- PROBLEM STATEMENT
Count how many lines in the data hold the word "controlQuiesceTimeout", and give that number alone.

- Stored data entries
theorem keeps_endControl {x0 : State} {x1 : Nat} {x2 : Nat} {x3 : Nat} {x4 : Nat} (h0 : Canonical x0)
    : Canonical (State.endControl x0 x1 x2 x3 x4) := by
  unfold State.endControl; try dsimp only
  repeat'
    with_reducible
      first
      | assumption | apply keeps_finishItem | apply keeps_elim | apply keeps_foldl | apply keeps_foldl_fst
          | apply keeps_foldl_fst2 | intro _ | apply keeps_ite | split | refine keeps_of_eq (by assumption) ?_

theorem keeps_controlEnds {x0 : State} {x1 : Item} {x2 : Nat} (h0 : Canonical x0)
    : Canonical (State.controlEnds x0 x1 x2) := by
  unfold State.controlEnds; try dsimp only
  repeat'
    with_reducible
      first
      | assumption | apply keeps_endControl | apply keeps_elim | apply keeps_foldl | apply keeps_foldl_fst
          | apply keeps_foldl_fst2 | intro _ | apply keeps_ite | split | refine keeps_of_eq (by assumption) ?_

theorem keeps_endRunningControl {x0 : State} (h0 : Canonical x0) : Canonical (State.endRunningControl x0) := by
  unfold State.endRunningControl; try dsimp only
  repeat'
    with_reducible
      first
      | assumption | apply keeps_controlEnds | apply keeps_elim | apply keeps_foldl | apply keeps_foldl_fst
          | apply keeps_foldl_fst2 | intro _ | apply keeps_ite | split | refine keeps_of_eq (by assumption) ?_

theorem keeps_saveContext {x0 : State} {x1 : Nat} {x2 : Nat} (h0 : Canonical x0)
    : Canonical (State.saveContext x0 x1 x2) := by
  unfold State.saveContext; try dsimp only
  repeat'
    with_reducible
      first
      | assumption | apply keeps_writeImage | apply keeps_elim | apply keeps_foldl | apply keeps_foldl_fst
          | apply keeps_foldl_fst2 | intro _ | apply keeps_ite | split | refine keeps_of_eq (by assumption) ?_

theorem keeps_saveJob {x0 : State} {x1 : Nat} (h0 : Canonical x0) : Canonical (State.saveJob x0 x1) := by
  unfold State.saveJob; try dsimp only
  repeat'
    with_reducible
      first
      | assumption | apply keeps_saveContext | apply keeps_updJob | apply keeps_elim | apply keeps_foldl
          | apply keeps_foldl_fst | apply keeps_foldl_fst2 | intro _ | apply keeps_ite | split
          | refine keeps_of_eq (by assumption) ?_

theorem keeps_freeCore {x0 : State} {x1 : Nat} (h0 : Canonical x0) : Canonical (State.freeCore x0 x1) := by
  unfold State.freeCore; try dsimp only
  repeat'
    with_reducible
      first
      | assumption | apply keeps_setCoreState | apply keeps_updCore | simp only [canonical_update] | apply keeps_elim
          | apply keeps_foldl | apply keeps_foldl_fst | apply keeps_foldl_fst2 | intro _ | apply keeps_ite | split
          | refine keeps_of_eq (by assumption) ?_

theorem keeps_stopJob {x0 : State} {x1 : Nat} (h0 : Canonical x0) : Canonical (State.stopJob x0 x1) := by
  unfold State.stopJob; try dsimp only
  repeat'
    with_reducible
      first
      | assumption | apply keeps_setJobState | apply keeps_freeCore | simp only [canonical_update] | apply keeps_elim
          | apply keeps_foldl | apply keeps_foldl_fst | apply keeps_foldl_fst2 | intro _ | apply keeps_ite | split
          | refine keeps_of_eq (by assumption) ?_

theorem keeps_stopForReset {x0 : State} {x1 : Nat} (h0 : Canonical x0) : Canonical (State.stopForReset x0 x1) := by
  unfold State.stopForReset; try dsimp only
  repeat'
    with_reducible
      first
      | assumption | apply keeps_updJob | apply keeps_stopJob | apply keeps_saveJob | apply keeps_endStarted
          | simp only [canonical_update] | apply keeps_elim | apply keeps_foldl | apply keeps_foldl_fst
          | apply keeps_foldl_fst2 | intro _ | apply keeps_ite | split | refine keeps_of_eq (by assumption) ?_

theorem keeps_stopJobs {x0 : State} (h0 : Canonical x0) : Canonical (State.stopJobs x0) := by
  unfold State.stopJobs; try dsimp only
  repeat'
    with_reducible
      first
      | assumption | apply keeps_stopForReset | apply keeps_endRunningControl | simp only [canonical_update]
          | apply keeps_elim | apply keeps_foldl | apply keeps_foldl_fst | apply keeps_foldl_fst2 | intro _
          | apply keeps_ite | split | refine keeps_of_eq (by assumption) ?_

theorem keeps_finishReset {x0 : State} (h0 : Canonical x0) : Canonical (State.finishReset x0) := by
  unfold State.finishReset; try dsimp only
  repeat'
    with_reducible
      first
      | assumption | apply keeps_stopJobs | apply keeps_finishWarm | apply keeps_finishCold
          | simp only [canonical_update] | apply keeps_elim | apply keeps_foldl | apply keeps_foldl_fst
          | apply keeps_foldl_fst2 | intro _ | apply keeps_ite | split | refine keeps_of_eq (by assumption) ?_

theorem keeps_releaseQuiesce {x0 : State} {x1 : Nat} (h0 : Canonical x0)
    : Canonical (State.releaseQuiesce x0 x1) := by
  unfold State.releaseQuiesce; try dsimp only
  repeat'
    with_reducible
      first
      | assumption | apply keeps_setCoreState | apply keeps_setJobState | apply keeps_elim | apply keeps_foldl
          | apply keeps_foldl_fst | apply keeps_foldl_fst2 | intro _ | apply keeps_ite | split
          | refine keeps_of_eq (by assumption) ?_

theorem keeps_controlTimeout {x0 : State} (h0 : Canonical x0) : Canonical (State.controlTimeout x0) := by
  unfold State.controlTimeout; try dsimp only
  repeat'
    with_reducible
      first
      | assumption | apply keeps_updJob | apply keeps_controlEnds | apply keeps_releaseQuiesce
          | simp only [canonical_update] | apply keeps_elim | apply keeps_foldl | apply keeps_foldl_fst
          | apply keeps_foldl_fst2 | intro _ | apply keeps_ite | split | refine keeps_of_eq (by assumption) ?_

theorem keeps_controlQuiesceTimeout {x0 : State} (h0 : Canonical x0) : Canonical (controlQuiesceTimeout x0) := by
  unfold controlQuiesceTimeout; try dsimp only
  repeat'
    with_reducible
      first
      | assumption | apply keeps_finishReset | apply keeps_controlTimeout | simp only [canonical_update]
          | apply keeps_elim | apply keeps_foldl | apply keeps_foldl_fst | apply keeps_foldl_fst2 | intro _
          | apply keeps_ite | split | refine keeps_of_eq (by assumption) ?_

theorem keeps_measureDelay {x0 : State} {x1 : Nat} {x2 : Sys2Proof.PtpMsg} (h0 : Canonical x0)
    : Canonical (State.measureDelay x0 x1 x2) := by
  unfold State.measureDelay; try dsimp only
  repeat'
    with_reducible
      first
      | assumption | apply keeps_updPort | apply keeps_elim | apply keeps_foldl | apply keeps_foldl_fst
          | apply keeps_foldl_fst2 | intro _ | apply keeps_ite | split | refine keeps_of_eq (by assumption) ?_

- TASK RESULT
2